Channel Powe of Flavors Hook Kids Tempe, an arm of the national Flavors Hook Kids coalition, urged the council committee not to listen to critics of a comprehensive flavor ban.

“Everywhere I go, I see young children putting these things to their mouths,” she said, referring to electronic vapes. “We want to put children first over profit.”

However, in a statement released after the meeting, Flavors Hook Kids Tempe said that “a licensing provision, alone, will not be effective in curbing underage tobacco and nicotine use.”

Matthew Bannon, who owns Tops Liquors on University Drive near Mill Avenue, said the idea of controlling tobacco to help keep it out of the hands of children is “paper thin” because it’s already illegal for people under 21 years old.

“There is not enough colored ink in any print shop to represent how preponderantly we're doing our job without oversight,” said Bannon as he wielded a gallon-size Ziploc bag full of counterfeit ID cards he has confiscated at his business. Operational since 2000, Bannon’s business has never been cited for underage tobacco sales.

Bill Annear, owner of Triton Smoke Shop at Warner and Kyrene roads, agreed that creating an additional ban when tobacco products are already illegal for people younger than 21 is putting a hat on a hat. He and many others believe the onus is on parents to teach their children the dangers of smoking and vaping.

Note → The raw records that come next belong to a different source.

/-- Settles O27: which part of the step is enabled, and what it performs. -/
theorem engineStepPerforms : Obligations.EngineStepPerforms := by
  unfold Obligations.EngineStepPerforms
  intro s d hb hc known
  refine ⟨fun stop unheld => ?_, fun noStop => ?_⟩
  · rw [apply_engine_acts d (engineActs_stop hb hc stop unheld), engineAct_stop d known stop]
    rfl
  · intro done
    have performs {cmd : EngineCmd} (flight : s.eng.ecmd = some cmd) (h : cmd = .start ∨ s.eng.phase ≠ .idle) :=
      (apply_engine_acts d (engineActs_command hb hc noStop flight h)).trans (engineAct_command d known noStop flight)
    refine ⟨fun flight => performs flight (.inl rfl), fun inside flight draw => ?_, fun inside flight draw => ?_,
      fun inside flight draw => ?_, fun inside flight => performs flight (.inr inside),
      fun inside flight => performs flight (.inr inside)⟩
    all_goals
      have sent := performs flight (.inr inside)
      rw [draw] at sent
      exact sent

end Sys2Proof.Machine

/-! ## Everything a step can do to the session and the engine (10_state.md rules R36, R56; 41_engine_status.md rules
R173, R187) -/

namespace Sys2Proof.Machine

/-- What a step leaves of the session's registers and the engine's, the guard's reset apart. Where the session is
unconfigured after it, it was before, and the engine took no step. -/
structure SessionStep (s t : State) : Prop where
  cfg : t.cfg = s.cfg
  unknown : s.eng.phase = .unknown → t.eng.phase = .unknown
  wait : s.ses.waitcnt ≤ s.cfg.waitBudget → t.ses.waitcnt ≤ s.cfg.waitBudget
  unconfigured : t.ses.clkdiv = 0#8 → s.ses.clkdiv = 0#8 ∧ t.eng = s.eng

/-- The same of a whole operation, after which the sequencer is idle. -/
structure OperationEnd (s t : State) : Prop extends SessionStep s t where
  idle : t.port.busy = false

section
variable {s t u : State}

theorem SessionStep.refl (s : State) : SessionStep s s := ⟨rfl, id, id, fun z => ⟨z, rfl⟩⟩

theorem SessionStep.trans (h : SessionStep s u) (k : SessionStep u t) : SessionStep s t where
  cfg := k.cfg.trans h.cfg
  unknown p := k.unknown (h.unknown p)
  wait w := by
    have := k.wait (by rw [h.cfg]; exact h.wait w)
    rwa [h.cfg] at this
  unconfigured z :=
    have ⟨zu, same⟩ := k.unconfigured z
    have ⟨zs, same'⟩ := h.unconfigured zu
    ⟨zs, same.trans same'⟩

theorem Moved.sessionStep (m : Moved s t) : SessionStep s t where
  cfg := m.cfg
  unknown := m.phaseUnknown.mpr
  wait w := by rw [m.ses]; exact w
  unconfigured z :=
    have zs : s.ses.clkdiv = 0#8 := m.ses ▸ z
    ⟨zs, (m.engOfUnconfigured zs).1⟩

/-- The driver's work writes none of it. -/
theorem Wrote.sessionStep {d : Driver} (w : Wrote s d t) : SessionStep s t := { w.toMoved.sessionStep with }

/-- A part of an operation, then its response. -/
theorem SessionStep.answered {code : Byte} {notcfg : Bool} {refusal : Option RefuseReason}
    (h : SessionStep s u) (a : Answered u code notcfg refusal t) : OperationEnd s t := by
  obtain ⟨v, b, rfl⟩ := a
  exact { h.trans b.toMoved.sessionStep with idle := rfl }

theorem SessionDone.operationEnd (h : SessionDone s t) : OperationEnd s t where
  cfg := h.cfg
  unknown := h.unknown
  wait := h.wait
  unconfigured z :=
    have zs : s.ses.clkdiv = 0#8 := h.clkdiv ▸ z
    have ⟨_, _, same⟩ := h.unconfigured zs
    ⟨zs, same.1⟩
  idle := h.busy

theorem Received.operationEnd {f : Framer} (h : Received s f t) : OperationEnd s t where
  cfg := h.kept.1
  unknown := h.unknown
  wait := h.wait
  unconfigured z :=
    have zs : s.ses.clkdiv = 0#8 := h.kept.2.1 ▸ z
    have ⟨_, _, same⟩ := h.unconfigured zs
    ⟨zs, same.1⟩
  idle := h.busy

/-- An operation that goes on came to its end, or the guard's reset cut it off (60_exceptions.md rule R276). -/
theorem runOp_next_cases {body : Op Unit} {Q : State → Prop} (k : Ends body s.running fun _ t => Q t)
    (hst : runOp body s = .next t) : Q t ∨ WasReset s t := by
  rcases runOp_ends k with ⟨u, e, ends⟩ | ⟨u, e, cut⟩ | ⟨u, e, -⟩ <;> rw [e] at hst
  · cases hst
    exact .inl ends
  · cases hst
    obtain ⟨-, -, v, cfg, armed, -, -, reset⟩ := cut
    exact .inr ⟨v, armed, cfg, reset⟩
  · cases hst

theorem bbCommand_operationEnd {needsConfig legal : Bool} {body : Op Byte}
    (k : s.cfg.backend = .bb → legal = true → Ends body s fun _ u => ∃ d, Wrote s d u) :
    Ends (bbCommand needsConfig legal body) s fun _ t => OperationEnd s t := by
  have ran (hb : s.cfg.backend = .bb) (hl : legal = true) : Ends body s fun _ u => Later s u ∧ SessionStep s u :=
    (k hb hl).mono fun _ _ ⟨_, w⟩ => ⟨w.later, w.sessionStep⟩
  refine (bbCommand_ends ran).mono ?_
  rintro _ t (⟨_, -, answered⟩ | ⟨-, _, u, body, answered⟩)
  · exact (SessionStep.refl s).answered answered
  · exact body.answered answered

/-- The session commands other than `SES_CONFIGURE`. -/
theorem sesCommand_operationEnd {body : Op Byte}
    (k : ∀ u, Ends body u fun c t => SessionRan u t ∧ (u.ses.clkdiv = 0#8 → c = 0#8 ∧ t = u)) :
    Ends (sesCommand body) s.running fun _ t => OperationEnd s t :=
  (sesCommand_done (Q := fun _ => True) fun u => (k u).mono fun _ _ q => ⟨q.1, q.2, trivial⟩).mono
    fun _ _ ⟨done, _⟩ => done.operationEnd

/-- `SES_CONFIGURE` writes `CLKDIV` where it was 0 (42_session.md rule R211). -/
theorem configureSession_sessionStep (div bits : Byte) (s : State) :
    Ends (configureSession div bits) s fun _ t => SessionStep s t := by
  unfold configureSession
  refine Ends.thenPeek ?_
  split
  · exact Ends.pure (.refl s)
  · rename_i configured
    have z : s.ses.clkdiv = 0#8 := by simpa using configured
    have divWrite (t : State) (zt : t.ses.clkdiv = 0#8) : SessionStep t { t with ses.clkdiv := div } :=
      ⟨rfl, id, id, fun _ => ⟨zt, rfl⟩⟩
    refine Ends.bind (Ends.line fun t b => ⟨b.later.trans (later_of_registers rfl rfl rfl rfl), ?_⟩)
    have first := b.toMoved.sessionStep.trans (divWrite t (by rw [b.ses, z]))
    refine Ends.bind (Ends.line fun u c => ⟨c.later.trans (later_of_registers rfl rfl rfl rfl), ?_⟩)
    have both : SessionStep s { u with ses.opt := u.ses.opt ||| bits.extractLsb' 0 2 } :=
      { first.trans c.toMoved.sessionStep with }
    split
    · exact Ends.bind ((configureBody_ends _).mono fun _ v w => ⟨w.later, Ends.pure (both.trans w.sessionStep)⟩)
    · exact Ends.pure both

end

/-! ### A received byte (43_framer.md rules R240 to R244) -/

section
variable {s t : State} (b : Byte)

theorem execRxAddr_next_cases (hst : execRxAddr b s = .next t) : (∃ f, Received s f t) ∨ WasReset s t := by
  refine runOp_next_cases (Q := fun t => ∃ f, Received s f t) ?_ hst
  refine Ends.thenFramer (fun f => { f with remaining := 0 }) (ReceivedDone.refl s.running) fun _ r1 => ?_
  refine Ends.thenSession r1 (startSession_ran b .write _) fun st _ r2 _ => ?_
  refine Ends.thenFramer (fun f => { f with lastSt := st }) r2 fun _ r3 => ?_
  exact Ends.thenFramer (fun f => { f with cursor := .lenHi }) r3 fun _ r4 => r4.finish

theorem execRxLenHi_next_cases (hst : execRxLenHi b s = .next t) : (∃ f, Received s f t) ∨ WasReset s t := by
  refine runOp_next_cases (Q := fun t => ∃ f, Received s f t) ?_ hst
  refine Ends.thenFramer (fun f => { f with remaining := lengthHigh b }) (ReceivedDone.refl s.running) fun _ r1 => ?_
  exact Ends.thenFramer (fun f => { f with cursor := .lenLo }) r1 fun _ r2 => r2.finish

theorem execRxLenLo_next_cases (hst : execRxLenLo b s = .next t) : (∃ f, Received s f t) ∨ WasReset s t := by
  refine runOp_next_cases (Q := fun t => ∃ f, Received s f t) ?_ hst
  refine Ends.thenFramer (fun f => { f with remaining := lengthJoin f.remaining b }) (ReceivedDone.refl s.running)
    fun _ r1 => ?_
  refine Ends.thenFramer (fun f => { f with wdArmed := true }) r1 fun _ r2 => Ends.thenPeek ?_
  split
  · exact closeFrame_finish r2
  · exact Ends.thenFramer (fun f => { f with cursor := .fwd }) r2 fun _ r3 => r3.finish

theorem execRxPayload_next_cases (hst : execRxPayload b s = .next t) : (∃ f, Received s f t) ∨ WasReset s t := by
  refine runOp_next_cases (Q := fun t => ∃ f, Received s f t) ?_ hst
  refine Ends.thenSession (ReceivedDone.refl s.running) (writeSession_ran b _) fun st _ r1 _ => ?_
  refine Ends.thenFramer (fun f => { f with lastSt := st }) r1 fun _ r2 => ?_
  refine Ends.thenFramer (fun f => { f with wdArmed := true }) r2 fun _ r3 => ?_
  refine Ends.thenFramer (fun f => { f with remaining := f.remaining - 1 }) r3 fun _ r4 => Ends.thenPeek ?_
  split
  · exact closeFrame_finish r4
  · exact r4.finish

end

/-! ### The step -/

section
variable {s t : State}

/-- Everything an operation that goes on can do to them. `BUSY` is read by none of it. -/
theorem exec_next_cases (i : Instr) (hst : exec i s = .next t) : OperationEnd s t ∨ WasReset s t := by
  have run {body : Op Unit} (k : Ends body s.running fun _ t => OperationEnd s.running t)
      (e : runOp body s = .next t) : OperationEnd s t ∨ WasReset s t :=
    runOp_next_cases (k.mono fun _ _ h => { h with }) e
  cases i with
  | bbConfigure =>
    exact run (bbCommand_operationEnd fun _ _ =>
      Ends.bind ((configureBody_ends _).mono fun _ _ w => ⟨w.later, Ends.pure ⟨_, w⟩⟩)) hst
  | bbStart =>
    exact run (bbCommand_operationEnd fun hb _ =>
      Ends.bind ((startBody_ends hb).mono fun _ _ w => ⟨w.later, Ends.pure ⟨_, w⟩⟩)) hst
  | bbStop =>
    exact run (bbCommand_operationEnd fun hb _ =>
      Ends.bind ((stopBody_ends hb).mono fun _ _ w => ⟨w.later, Ends.pure ⟨_, w⟩⟩)) hst
  | bbPutbyte data =>
    exact run (bbCommand_operationEnd fun hb _ => (putByteBody_ends data hb).mono fun _ _ w => ⟨_, w.2⟩) hst
  | bbGetbyte last =>
    exact run (bbCommand_operationEnd fun hb _ => (getByteBody_ends last hb).mono fun _ _ w => ⟨_, w.2⟩) hst
  | bbTransfer cw =>
    exact run (bbCommand_operationEnd fun hb hc => (transfer_ends hb hc).mono fun _ _ w => ⟨_, w.2⟩) hst
  | sesConfigure div bits =>
    refine run (Ends.bind (((Proceeds.configureSession div bits _).and
      (configureSession_sessionStep div bits s.running)).mono fun _ _ ⟨later, body⟩ => ⟨later, ?_⟩)) hst
    exact (respond_ends _ _ _).mono fun _ _ answered => body.answered answered
  | sesStart mode address => exact runOp_next_cases (sesCommand_operationEnd (startSession_ran address mode)) hst
  | sesWrite data => exact runOp_next_cases (sesCommand_operationEnd (writeSession_ran data)) hst
  | sesReadAck => exact runOp_next_cases (sesCommand_operationEnd (readSession_ran .rxAck)) hst
  | sesReadNack => exact runOp_next_cases (sesCommand_operationEnd (readSession_ran .rxNack)) hst
  | sesStop =>
    exact runOp_next_cases (sesCommand_operationEnd fun u => (stopSession_ran u).mono fun _ _ ⟨zero, ran, same⟩ =>
      ⟨ran, fun z => ⟨zero, same z⟩⟩) hst
  | rxAddr b => exact (execRxAddr_next_cases b hst).imp_left fun ⟨_, r⟩ => r.operationEnd
  | rxLenHi b => exact (execRxLenHi_next_cases b hst).imp_left fun ⟨_, r⟩ => r.operationEnd
  | rxLenLo b => exact (execRxLenLo_next_cases b hst).imp_left fun ⟨_, r⟩ => r.operationEnd
  | rxPayload b => exact (execRxPayload_next_cases b hst).imp_left fun ⟨_, r⟩ => r.operationEnd

/-- A move of another agent is the guard's reset or what `Moved` says. -/
theorem apply_moved_or_reset (m : Move) (s : State) : Moved s (s.apply m) ∨ WasReset s (s.apply m) := by
  by_cases hf : fires m s = true
  · simp only [fires, Bool.and_eq_true, decide_eq_true_eq] at hf
    rw [hf.1, show s.apply .guard = s.coreReset from if_pos hf.2]
    exact .inr ⟨s, hf.2, rfl, rfl⟩
  · exact .inl (apply_moved (by simpa using hf))

/-- A step that goes on: the guard's reset, or what every move and operation leaves, an idle sequencer among it. -/
theorem step_sessionStep (hst : step s = .next t) :
    (SessionStep s t ∧ (s.port.busy = false → t.port.busy = false)) ∨ WasReset s t := by
  obtain ⟨l, ⟨m, rfl⟩ | turn⟩ := step_next_cases hst
  · obtain moved | reset := apply_moved_or_reset m { s with inputs := l }
    · exact .inl ⟨{ moved.sessionStep with }, moved.busy.trans⟩
    · exact .inr reset
  · have ended {u : State} (h : OperationEnd u t ∨ WasReset u t) :
        (SessionStep u t ∧ (s.port.busy = false → t.port.busy = false)) ∨ WasReset u t :=
      h.imp_left fun e => ⟨e.toSessionStep, fun _ => e.idle⟩
    rcases sequencerTurn_next_cases turn with rfl | ⟨i, p, e⟩ | ⟨r, p, e⟩
    · exact .inl ⟨{ SessionStep.refl s with }, id⟩
    · exact (ended (exec_next_cases i e)).imp_left fun ⟨h, idle⟩ => ⟨{ h with }, idle⟩
    · have refused := runOp_next_cases ((refuse_ends r _).mono fun _ _ a => (SessionStep.refl _).answered a) e
      exact (ended refused).imp_left fun ⟨h, idle⟩ => ⟨{ h with }, idle⟩

/-- Settles O29: neither a move nor an operation leaves `UNKNOWN` (`SessionStep.unknown`). -/
theorem unknownPhaseLastsUntilReset : Obligations.UnknownPhaseLastsUntilReset := by
  unfold Obligations.UnknownPhaseLastsUntilReset
  intro s t unknown hst
  exact (step_sessionStep hst).imp_left fun ⟨h, _⟩ => h.unknown unknown

theorem WasReset.sessionInv (h : WasReset s t) : SessionInv t := by
  obtain ⟨u, -, -, e⟩ := h
  rw [e]
  simp [SessionInv, State.powerOn]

“Children are the ones breaking the law,” Annear said. “If you’re teaching your child not to touch a hot stove, I don’t see you throwing the stove out of your house.”

Youth nicotine use plummeted by more than 50 percent in the last three years, according to the U.S. Centers for Disease Control and Prevention. Youth smoking is at its lowest rate in recorded history, the CDC said.

Council members Joel Navarro and Doreen Garlid, who co-chair the human services committee, will bring a new draft of the ordinance for discussion by the mayor and council at a future work session in April or May, according to city documents. The council will also hold another public forum on March 20.

Garlid’s assistant, Paul Smith-Leonard, said that the re-draft of the ordinance will “move forward with a tobacco sales license-focused approach.” The council is unlikely to vote on the proposal until the summer.

“This has been a very long process for everyone involved,” Navarro said.